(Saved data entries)
━━━

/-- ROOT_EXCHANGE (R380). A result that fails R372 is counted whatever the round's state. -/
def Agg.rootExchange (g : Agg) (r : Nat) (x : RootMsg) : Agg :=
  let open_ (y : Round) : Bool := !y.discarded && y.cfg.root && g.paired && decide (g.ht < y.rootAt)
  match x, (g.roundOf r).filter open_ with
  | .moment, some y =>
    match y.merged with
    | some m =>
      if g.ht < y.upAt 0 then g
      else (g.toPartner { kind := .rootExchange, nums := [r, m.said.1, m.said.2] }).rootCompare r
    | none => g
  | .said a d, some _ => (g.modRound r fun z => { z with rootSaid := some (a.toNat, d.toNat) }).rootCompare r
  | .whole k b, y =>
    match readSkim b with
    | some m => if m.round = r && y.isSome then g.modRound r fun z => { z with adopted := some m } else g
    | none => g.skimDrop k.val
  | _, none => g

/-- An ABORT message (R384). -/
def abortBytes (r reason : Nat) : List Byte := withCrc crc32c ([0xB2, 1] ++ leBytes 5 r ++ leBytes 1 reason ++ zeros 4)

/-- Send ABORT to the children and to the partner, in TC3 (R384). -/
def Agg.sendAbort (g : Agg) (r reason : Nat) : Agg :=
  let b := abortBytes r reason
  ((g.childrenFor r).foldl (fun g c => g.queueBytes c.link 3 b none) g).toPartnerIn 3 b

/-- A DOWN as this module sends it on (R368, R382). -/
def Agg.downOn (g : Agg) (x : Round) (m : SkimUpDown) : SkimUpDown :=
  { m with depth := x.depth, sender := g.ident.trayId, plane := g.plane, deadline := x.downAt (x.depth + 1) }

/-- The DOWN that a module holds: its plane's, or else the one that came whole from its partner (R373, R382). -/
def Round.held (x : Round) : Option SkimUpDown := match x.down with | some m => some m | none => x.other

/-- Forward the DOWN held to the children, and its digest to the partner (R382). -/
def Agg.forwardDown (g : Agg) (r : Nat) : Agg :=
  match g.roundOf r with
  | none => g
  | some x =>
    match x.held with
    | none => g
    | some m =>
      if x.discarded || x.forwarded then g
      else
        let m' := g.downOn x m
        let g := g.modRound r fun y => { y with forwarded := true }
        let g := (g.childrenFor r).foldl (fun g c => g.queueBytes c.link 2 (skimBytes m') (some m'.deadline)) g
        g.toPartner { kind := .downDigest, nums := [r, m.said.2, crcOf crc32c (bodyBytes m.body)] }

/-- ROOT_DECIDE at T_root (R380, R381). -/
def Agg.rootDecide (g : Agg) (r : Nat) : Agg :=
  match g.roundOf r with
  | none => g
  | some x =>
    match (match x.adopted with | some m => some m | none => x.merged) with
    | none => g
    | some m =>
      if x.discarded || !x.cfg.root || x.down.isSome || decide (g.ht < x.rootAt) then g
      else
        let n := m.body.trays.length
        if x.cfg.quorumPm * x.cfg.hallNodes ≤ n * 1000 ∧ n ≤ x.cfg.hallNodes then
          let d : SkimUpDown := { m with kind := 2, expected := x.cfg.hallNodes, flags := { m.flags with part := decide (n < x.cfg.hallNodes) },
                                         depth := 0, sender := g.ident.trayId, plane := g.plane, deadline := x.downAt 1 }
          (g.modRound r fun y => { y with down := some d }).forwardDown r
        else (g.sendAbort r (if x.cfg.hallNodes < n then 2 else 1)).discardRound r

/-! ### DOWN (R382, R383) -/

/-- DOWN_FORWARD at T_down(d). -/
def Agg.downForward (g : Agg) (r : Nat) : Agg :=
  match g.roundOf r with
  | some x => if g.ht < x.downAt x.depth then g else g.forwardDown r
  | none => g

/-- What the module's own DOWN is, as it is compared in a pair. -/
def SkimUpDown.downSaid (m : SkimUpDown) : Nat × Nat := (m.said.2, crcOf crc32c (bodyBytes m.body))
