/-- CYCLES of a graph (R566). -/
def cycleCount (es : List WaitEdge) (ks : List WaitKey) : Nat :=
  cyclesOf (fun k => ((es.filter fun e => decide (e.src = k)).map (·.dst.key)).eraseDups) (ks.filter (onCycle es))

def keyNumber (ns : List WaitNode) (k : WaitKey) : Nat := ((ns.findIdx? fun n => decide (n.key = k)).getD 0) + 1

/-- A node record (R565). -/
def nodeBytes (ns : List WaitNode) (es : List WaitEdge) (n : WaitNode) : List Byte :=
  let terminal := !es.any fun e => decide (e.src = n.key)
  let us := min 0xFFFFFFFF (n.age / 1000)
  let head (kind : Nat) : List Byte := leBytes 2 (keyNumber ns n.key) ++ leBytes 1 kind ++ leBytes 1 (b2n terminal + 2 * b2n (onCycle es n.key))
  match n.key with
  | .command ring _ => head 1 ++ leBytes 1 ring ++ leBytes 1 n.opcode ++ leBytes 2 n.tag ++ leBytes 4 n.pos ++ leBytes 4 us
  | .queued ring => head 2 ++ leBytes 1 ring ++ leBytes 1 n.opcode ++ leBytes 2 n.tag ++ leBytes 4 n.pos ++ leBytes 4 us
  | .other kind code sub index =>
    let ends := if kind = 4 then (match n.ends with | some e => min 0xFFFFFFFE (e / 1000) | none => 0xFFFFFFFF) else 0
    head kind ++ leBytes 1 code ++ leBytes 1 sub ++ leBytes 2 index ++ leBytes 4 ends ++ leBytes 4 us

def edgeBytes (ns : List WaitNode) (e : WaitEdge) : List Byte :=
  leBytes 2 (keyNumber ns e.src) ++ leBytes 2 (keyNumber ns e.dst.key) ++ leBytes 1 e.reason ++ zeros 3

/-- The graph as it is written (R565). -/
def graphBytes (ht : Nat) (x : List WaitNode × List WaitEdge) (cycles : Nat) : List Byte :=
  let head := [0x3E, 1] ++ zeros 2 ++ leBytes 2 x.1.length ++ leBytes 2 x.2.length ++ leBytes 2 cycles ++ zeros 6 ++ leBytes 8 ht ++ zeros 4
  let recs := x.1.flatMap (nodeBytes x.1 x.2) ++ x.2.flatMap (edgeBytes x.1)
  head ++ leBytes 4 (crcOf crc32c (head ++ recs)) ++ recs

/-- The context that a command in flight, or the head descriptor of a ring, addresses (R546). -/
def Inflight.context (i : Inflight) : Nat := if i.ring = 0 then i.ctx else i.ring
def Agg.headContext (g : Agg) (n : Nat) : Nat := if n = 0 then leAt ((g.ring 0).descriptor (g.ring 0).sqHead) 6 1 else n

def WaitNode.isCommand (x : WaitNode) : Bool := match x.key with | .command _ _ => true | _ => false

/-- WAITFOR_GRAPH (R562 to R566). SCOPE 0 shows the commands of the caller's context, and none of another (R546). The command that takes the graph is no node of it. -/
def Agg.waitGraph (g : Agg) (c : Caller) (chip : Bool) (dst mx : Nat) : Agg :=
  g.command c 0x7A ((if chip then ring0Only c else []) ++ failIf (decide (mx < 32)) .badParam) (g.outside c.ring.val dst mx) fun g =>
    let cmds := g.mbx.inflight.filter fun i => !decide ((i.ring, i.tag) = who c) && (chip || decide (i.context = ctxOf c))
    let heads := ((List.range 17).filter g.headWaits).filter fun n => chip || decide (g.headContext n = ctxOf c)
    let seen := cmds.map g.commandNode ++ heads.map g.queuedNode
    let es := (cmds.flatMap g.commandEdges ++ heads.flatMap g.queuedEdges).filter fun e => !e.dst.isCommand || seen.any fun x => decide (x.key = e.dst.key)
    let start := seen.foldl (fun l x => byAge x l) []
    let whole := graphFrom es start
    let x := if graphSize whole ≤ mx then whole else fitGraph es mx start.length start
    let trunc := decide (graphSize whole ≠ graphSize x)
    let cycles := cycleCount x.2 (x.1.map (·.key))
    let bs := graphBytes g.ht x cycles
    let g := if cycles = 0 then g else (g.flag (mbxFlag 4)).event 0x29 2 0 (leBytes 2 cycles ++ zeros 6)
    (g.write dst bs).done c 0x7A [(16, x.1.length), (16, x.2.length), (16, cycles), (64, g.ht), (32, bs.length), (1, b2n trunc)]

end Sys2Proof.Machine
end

━━━

Could you set down, exactly as written, the lines above between the one holding "at T_down(d). -/" and the one holding "graph (R566). -/", inclusive, and nothing more?

Solution to this task =
/-- DOWN_FORWARD at T_down(d). -/
def Agg.downForward (g : Agg) (r : Nat) : Agg :=
  match g.roundOf r with
  | some x => if g.ht < x.downAt x.depth then g else g.forwardDown r
  | none => g

/-- What the module's own DOWN is, as it is compared in a pair. -/
def SkimUpDown.downSaid (m : SkimUpDown) : Nat × Nat := (m.said.2, crcOf crc32c (bodyBytes m.body))
/-- CYCLES of a graph (R566). -/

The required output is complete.